3. For each peer, SSH and write the HALT file:
   ```
   ssh <user>@<host> "echo '<reason>' > ~/.config/cross-agent-comms/HALT && \
                       systemctl --user stop cross-agent-watch.path"
   ```
4. Track per-peer success/failure. Print results:
   ```
   Halting velox.local       ✓ (HALT file written)
   Halting bastion.local     ✗ (ssh exit 255: no route to host)
   Halting locally           ✓ (HALT file written)

   PARTIAL HALT: 2/3 machines halted. bastion.local needs manual halt.
   ```
5. Exit 0 if all peers halted; exit 1 if any peer failed (so scripts can
   detect partial halt). The local halt always succeeds — even on `--tailnet`,
   if remote peers fail, local is still halted.

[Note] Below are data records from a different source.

/-! Products. -/

/-- The alignment L of a floating-point pair (R84). -/
def pairL (a w : Nat) : Int :=
  if a = 5 then -2 else if a = 6 ∧ w = 6 then -6 else if a = 7 ∧ w = 7 then 8 else if fmtIsInt a then 0 else 1

/-- The integer value of a code as the PE multiplies it (R83). -/
def intCode (fmt code : Nat) : Int := if fmt = 3 then (code % 256 : Nat) else sext (fmtWidth fmt) code

/-- The exact product aligned into the lane, its magnitude truncated below 2^L (R84); an invalid code enters as zero. -/
def fpProduct (fa fw a w : Nat) : Int :=
  match decodeFmt fa a, decodeFmt fw w with
  | .fin am ae, .fin wm we =>
    let m := floorAt (am.natAbs * wm.natAbs : Nat) (ae + we) (pairL fa fw)
    if decide (am < 0) != decide (wm < 0) then -m else m
  | _, _ => 0

/-- The exponent field of a 16-bit code, zero taken as one, and whether the code is NaN or infinite (R85, R87). -/
def expField (fmt code : Nat) : Nat := max 1 (if fmt = 8 then bits code 14 10 else bits code 14 7)
def fp16Invalid (fmt code : Nat) : Bool := if fmt = 8 then bits code 14 10 == 31 else bits code 14 7 == 255

/-- The array form of an FP16 or BF16 code against a reference (R85): sign, offset d and significand S. -/
def arrayForm (fmt eref code : Nat) : Nat × Nat × Nat :=
  if fp16Invalid fmt code then (0, 0, 0) else
    let raw := if fmt = 8 then bits code 14 10 else bits code 14 7
    let m := if fmt = 8 then code % 1024 else code % 128
    let s := if fmt = 8 then (if raw = 0 then m else 1024 + m) else (if raw = 0 then 8 * m else (128 + m) * 8)
    let d := eref - max 1 raw
    let s' := if 15 < d then s / 2 ^ (d - 15) else s
    if s' = 0 then (0, min d 15, 0) else (code / 2 ^ 15 % 2, min d 15, s')

/-- A weight word already in array form (R85); 0x8000 marks an invalid weight. -/
def weightForm (w : Nat) : Nat × Nat × Nat := if w = 0x8000 then (0, 0, 0) else (w / 2 ^ 15 % 2, bits w 14 11, w % 2 ^ 11)

/-- Piece `k` of a 16-bit product, truncated in magnitude, with the product's sign (R86). -/
def pieceOf (a w : Nat × Nat × Nat) (k : Nat) : Int :=
  let sa := if k < 2 then a.2.2 % 32 else a.2.2 / 32
  let sw := if k % 2 = 0 then w.2.2 % 32 else w.2.2 / 32
  let o : Int := if k = 0 then 0 else if k = 3 then 10 else 5
  let m := floorAt (sa * sw : Nat) (o + 4 - a.2.1 - w.2.1) 0
  if a.1 != w.1 then -m else m

/-- The four pieces of a 16-bit product summed exactly (R86). -/
def pieceSum (a w : Nat × Nat × Nat) : Int := pieceOf a w 0 + pieceOf a w 1 + pieceOf a w 2 + pieceOf a w 3

/-- An activation as the PEs take it: its code, or its array form in the 16-bit class. -/
inductive ActElem where
  | code (c : Nat)
  | form (f : Nat × Nat × Nat)
  deriving DecidableEq, Repr

/-- The product of an activation and a weight code or word (R83 to R86). -/
def product (fa fw : Nat) (a : ActElem) (w : Nat) : Int :=
  match a with
  | .code c => if c = 0 ∨ w = 0 then 0 else if fmtIsInt fa then intCode fa c * intCode fw w else fpProduct fa fw c w
  | .form f => pieceSum f (weightForm w)

/-! Weight sets. -/

/-- The weight codes of one row, lane 0 first: a byte each, two nibbles a byte, or 16-bit words (R50). -/
def rowCodes (cls : Nat) (row : List Byte) : List Nat :=
  if cls = 4 then row.map (fun b => b.toNat % 16) ++ row.map (fun b => b.toNat / 16)
  else if cls = 16 then codesOf 16 row else row.map (·.toNat)

/-- Whether a weight code is one the array cannot represent (R87). -/
def weightInvalid (fmt code : Nat) : Bool :=
  if fmt = 8 ∨ fmt = 9 then code == 0x8000
  else if fmtIsInt fmt then false else match decodeFmt fmt code with | .fin _ _ => false | _ => true

/-- The bank that a front writes from a weight set's bytes (R50, R51, R87). -/
def makeBank (fmt : Nat) (d : List Byte) : Bank :=
  let cls := fmtClass fmt
  let rb := rowBytes cls
  let lanes := lanesOf cls
  let rows := chunks rb (d.take (256 * rb))
  let rowC := chunks 16 ((d.drop (256 * rb)).take 4096)
  let stageC := chunks 512 ((d.drop (256 * rb + 4096)).take 4096)
  let drainC := (d.drop (256 * rb + 8192)).take 4096
  let bad := rows.map fun r => (rowCodes cls r).map (weightInvalid fmt)
  let colW := bad.foldl (fun a r => List.zipWith (· || ·) a r) (List.replicate (256 * lanes) false)
  let colS := stageC.foldl (fun a e => List.zipWith (fun x b => x || b == 0xFF) a (e.take (256 * lanes)))
    (List.replicate (256 * lanes) false)
  let rowBad := (List.range lanes).map fun l => List.zipWith (fun r e =>
      ((r.drop (256 * l)).take 256).any id ||
      (List.range 8).any fun g => e.getD (2 * g + l) (0 : Byte) == 0xFF) bad rowC
  { fmt := fmt, rows := rows, rowC := rowC, stageC := stageC, drainC := drainC,
    colBad := List.zipWith (· || ·) colW colS, rowBad := rowBad.flatten }

/-- Bytes of a weight set (R50). -/
def weightSetBytes (cls : Nat) : Nat := if cls = 16 then 143360 else 77824

/-! Accumulators. -/

/-- An accumulator (R90, R91): empty, significand, exponent, and the sign of a range error. -/
structure Acc where
  empty : Bool
  a : Int
  e : Int
  range : Option Bool
  deriving DecidableEq, Repr

def Acc.zero : Acc := ⟨true, 0, 0, none⟩

/-- Add a partial to an integer pair's accumulator (R90). -/
def accInt (x : Acc) (p ep : Int) : Acc :=
  if p = 0 ∨ x.range.isSome then x
  else if x.empty then ⟨false, p, ep, none⟩
  else
    let s := dyAdd x.a x.e p ep
    if 2 ^ 47 ≤ s.1.natAbs then ⟨false, if s.1 < 0 then -(2 ^ 47 - 1) else 2 ^ 47 - 1, s.2, some (decide (s.1 < 0))⟩
    else ⟨false, s.1, s.2, none⟩

/-- Add a partial to a floating-point pair's accumulator (R91). -/
def accFp (x : Acc) (p ep : Int) : Acc :=
  if p = 0 then x
  else if x.empty then ⟨false, p, ep, none⟩
  else
    let s := dyAdd x.a x.e p ep
    let e1 := max x.e ep
    let a1 := roundAt s.1 s.2 e1
    if 2 ^ 46 ≤ a1.natAbs then ⟨false, roundAt s.1 s.2 (e1 + 1), e1 + 1, none⟩ else ⟨false, a1, e1, none⟩

/-- Whether stage g adds under a group size (R88). -/
def stageAdds (group g : Nat) : Bool := 32 * (g + 1) % min group 128 == 0

/-- A vector as the feeder prepares it: its elements by lane, its shifts by lane and stage (a scale byte, or the
reference of the 16-bit class), whether it is invalid, and the sum of its raw codes (R85, R87, R89, R96). -/
structure Vect where
  elems : List (List ActElem)
  shifts : List (List Nat)
  invalid : Bool
  sum : Int
  deriving DecidableEq, Repr

/-- Prepare a vector from its activation bytes and scale bytes. -/
def prepVector (p : Profile) (trans : Bool) (act scales : List Byte) : Vect :=
  let cls := fmtClass p.actFmt
  let codes := codesOf (fmtWidth p.actFmt) act
  let lanes := if cls = 4 ∧ trans then 2 else 1
  let per := (List.range lanes).map fun l => (codes.drop (256 * l)).take 256
  if cls = 16 then
    let groups := chunks 32 codes
    let refs := groups.map fun g => g.foldl (fun a c => max a (expField p.actFmt c)) 1
    let el := (List.zipWith (fun g r => g.map fun c => ActElem.form (arrayForm p.actFmt r c)) groups refs).flatten
    { elems := [el], shifts := [refs], invalid := codes.any (fp16Invalid p.actFmt), sum := 0 }
  else
    let ng := 256 / p.group
    let byteAt := fun l g => if p.scaleRegion then (scales.getD (ng * l + 32 * g / p.group) (0 : Byte)).toNat else p.actScale
    let shifts := (List.range lanes).map fun l => (List.range 8).map fun g => byteAt l g
    let used := if p.scaleRegion then (scales.take (ng * lanes)).map (·.toNat) else [p.actScale]
    let badCode := fun c => if fmtIsInt p.actFmt then false else match decodeFmt p.actFmt c with | .fin _ _ => false | _ => true
    let bad := codes.any badCode || used.any (· == 0xFF)
    { elems := per.map fun l => l.map fun c => ActElem.code (if badCode c then 0 else c), shifts := shifts,
      invalid := bad, sum := (codes.foldl (fun a c => a + intCode p.actFmt c) 0) }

## What "halt active" means for each component

| Component | Behavior under HALT |
|---|---|
| `cross-agent-send` | Refuses to send. Exits 5 with "halt active; remove ~/.config/cross-agent-comms/HALT to resume." Checks HALT at start AND between each retry/rsync step, so an in-flight send completes its current step then stops. |
| `cross-agent-recv` | Refuses to verify or dedup. Exits 5 with same message. Inbound files are **left in place** — not moved, not rejected — so resume picks them up cleanly via cold-start. |
| `cross-agent-watch` | Continues running but suppresses notifications. Logs each event with `(suppressed by HALT)` so the operator can see what would have fired. |
| `cross-agent-status` | Prints prominent `⚠ HALT ACTIVE` banner before normal output. Continues to enumerate (read-only). |
| `cross-agent-discover` | Same banner. Continues (read-only). |
| Agent polling loops | Check HALT on every wake. If set: write a final `progress` note to any active conversation ("HALT fired locally; pausing"), surface "(HALT active; cross-agent comms paused)" in every user response, and stop rescheduling. Polling decays naturally within one cadence. |
| Conversation initiator | Refuses to write sequence 1 of any new conversation. Surfaces refusal to user. |
| Startup workflow (Phase A) | Checks HALT at session boot. If set, surfaces immediately and skips cross-agent inbox checks. |

## Failure modes

| Symptom | Cause | Fix |
|---|---|---|
| `~/.config/cross-agent-comms/HALT` already exists | Halt was already active | OK — running halt again refreshes the reason text. Safe. |
| `systemctl --user stop` fails | Watcher service not installed, or systemd not available | The HALT file is still written — components that check HALT will still stop. The systemctl failure surfaces as a non-fatal warning. |
| `--tailnet` halts some peers but not others | One or more peers unreachable | Exit 1 with per-peer status. Manually halt the unreachable peers (visit each machine, `touch ~/.config/cross-agent-comms/HALT`), or fix the network and re-run. |
| Permission denied writing the HALT file | `~/.config/cross-agent-comms/` doesn't exist or is owned by another user | `mkdir -p ~/.config/cross-agent-comms/`; check ownership. |

## What halt does NOT do

- Does not kill running Claude sessions. Polling stops within ~5 min, but the
  session itself stays alive and can be re-engaged after resume.
- Does not delete pending messages. Inbound files in `inbox/from-agents/`
  remain; they get processed when polling resumes.
- Does not abort in-flight rsync push mid-byte. Atomic-write semantics
  guarantee in-flight messages either complete cleanly or leave only `.tmp.*`
  files (which receivers ignore).

## Examples

```bash
# Quick halt with no reason
cross-agent-halt

# Halt with a memo
cross-agent-halt "runaway poll loop in homelab session, debugging"

# Halt all tailnet peers + local
cross-agent-halt --tailnet "shutting down for system update"

# Halt protocol comms but leave the watcher service running
cross-agent-halt --no-stop-watcher
```

## Recovery

Always pair with `cross-agent-resume` when the situation is resolved:

```bash
cross-agent-resume                # local
cross-agent-resume --tailnet      # all peers
```

## See also

- `cross-agent-resume` — counterpart that clears HALT.
- `cross-agent-status` — see HALT state at a glance.
- `cross-agent-comms.org` — protocol spec, `* Halt mechanism` section.